• [TASK TO CARRY OUT] Return the lines below that carry the word "lineEntries".

• [DATA PROVIDED]
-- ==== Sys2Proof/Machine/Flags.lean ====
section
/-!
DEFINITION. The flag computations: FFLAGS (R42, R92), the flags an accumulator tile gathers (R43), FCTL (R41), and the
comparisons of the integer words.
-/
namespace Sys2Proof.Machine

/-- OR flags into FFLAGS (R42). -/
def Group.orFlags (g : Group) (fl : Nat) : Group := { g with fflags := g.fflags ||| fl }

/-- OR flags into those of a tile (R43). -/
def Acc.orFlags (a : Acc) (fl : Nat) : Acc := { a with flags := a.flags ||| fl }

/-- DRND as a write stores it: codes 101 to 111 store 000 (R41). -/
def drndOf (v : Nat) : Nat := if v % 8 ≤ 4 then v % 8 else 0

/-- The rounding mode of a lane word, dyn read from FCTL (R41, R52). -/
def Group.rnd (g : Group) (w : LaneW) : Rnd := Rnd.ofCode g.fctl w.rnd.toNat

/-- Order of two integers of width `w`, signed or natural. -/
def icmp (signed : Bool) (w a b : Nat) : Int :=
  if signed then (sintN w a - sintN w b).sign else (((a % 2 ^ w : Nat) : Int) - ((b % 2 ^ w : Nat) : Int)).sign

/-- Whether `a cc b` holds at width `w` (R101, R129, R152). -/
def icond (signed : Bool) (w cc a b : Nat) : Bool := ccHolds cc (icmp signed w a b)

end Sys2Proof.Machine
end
...
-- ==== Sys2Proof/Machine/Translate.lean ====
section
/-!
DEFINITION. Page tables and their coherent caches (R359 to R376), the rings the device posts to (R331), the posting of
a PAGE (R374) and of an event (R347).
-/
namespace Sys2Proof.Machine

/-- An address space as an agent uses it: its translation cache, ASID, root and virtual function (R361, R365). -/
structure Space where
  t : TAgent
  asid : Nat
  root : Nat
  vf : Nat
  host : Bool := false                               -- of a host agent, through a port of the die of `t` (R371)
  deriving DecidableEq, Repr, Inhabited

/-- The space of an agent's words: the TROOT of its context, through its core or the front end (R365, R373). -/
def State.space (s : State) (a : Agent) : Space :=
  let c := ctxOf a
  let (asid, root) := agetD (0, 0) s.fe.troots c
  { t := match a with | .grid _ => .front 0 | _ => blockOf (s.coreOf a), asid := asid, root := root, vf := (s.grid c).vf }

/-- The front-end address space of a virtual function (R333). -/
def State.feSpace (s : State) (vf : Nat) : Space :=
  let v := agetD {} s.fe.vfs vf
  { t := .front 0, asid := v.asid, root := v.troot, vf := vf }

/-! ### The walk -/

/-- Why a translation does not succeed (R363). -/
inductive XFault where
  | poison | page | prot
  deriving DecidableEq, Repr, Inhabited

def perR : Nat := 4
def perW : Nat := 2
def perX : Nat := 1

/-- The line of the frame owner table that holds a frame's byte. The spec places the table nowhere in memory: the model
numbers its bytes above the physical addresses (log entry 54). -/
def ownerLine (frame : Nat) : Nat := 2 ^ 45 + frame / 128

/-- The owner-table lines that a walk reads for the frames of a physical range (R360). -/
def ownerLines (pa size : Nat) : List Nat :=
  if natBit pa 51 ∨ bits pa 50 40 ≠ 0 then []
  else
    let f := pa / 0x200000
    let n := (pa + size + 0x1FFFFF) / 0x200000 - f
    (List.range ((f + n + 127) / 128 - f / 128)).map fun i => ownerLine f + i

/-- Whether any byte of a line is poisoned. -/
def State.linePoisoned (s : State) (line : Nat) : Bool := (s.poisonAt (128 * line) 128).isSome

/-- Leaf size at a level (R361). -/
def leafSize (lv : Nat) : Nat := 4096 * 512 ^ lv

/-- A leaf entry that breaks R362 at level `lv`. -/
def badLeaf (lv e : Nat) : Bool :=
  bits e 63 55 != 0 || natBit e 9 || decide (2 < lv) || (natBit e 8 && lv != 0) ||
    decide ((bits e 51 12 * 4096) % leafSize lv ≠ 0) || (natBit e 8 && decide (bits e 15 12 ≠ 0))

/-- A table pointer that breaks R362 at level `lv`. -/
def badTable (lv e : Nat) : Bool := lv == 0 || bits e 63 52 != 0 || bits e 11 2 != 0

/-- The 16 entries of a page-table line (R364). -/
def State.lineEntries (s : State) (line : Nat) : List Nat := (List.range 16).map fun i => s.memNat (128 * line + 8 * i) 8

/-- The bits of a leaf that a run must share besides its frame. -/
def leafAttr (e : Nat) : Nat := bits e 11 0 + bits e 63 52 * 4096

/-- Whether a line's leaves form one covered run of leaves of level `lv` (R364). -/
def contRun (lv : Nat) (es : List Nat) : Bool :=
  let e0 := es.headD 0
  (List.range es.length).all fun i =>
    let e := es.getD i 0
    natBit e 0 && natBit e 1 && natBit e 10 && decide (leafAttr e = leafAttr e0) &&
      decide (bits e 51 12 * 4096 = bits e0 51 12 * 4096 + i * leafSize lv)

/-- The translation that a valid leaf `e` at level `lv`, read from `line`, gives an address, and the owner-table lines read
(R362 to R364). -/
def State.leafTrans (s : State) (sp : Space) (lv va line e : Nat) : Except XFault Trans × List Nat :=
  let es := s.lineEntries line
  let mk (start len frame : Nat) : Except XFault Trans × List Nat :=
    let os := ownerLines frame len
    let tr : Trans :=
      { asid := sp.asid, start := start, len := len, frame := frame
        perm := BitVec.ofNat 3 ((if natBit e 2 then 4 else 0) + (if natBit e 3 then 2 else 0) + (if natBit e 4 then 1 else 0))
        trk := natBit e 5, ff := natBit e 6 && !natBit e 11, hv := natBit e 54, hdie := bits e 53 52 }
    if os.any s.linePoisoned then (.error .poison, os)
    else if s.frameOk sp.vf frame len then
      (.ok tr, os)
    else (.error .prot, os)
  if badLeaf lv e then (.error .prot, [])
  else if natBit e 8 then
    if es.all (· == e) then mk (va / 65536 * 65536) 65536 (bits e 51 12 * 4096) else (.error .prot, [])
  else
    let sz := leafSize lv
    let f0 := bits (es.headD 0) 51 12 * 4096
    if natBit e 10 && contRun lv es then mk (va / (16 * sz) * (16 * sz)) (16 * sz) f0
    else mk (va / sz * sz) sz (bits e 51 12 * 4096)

• [ANSWER SPACE]
def State.lineEntries (s : State) (line : Nat) : List Nat := (List.range 16).map fun i => s.memNat (128 * line + 8 * i) 8
  let es := s.lineEntries line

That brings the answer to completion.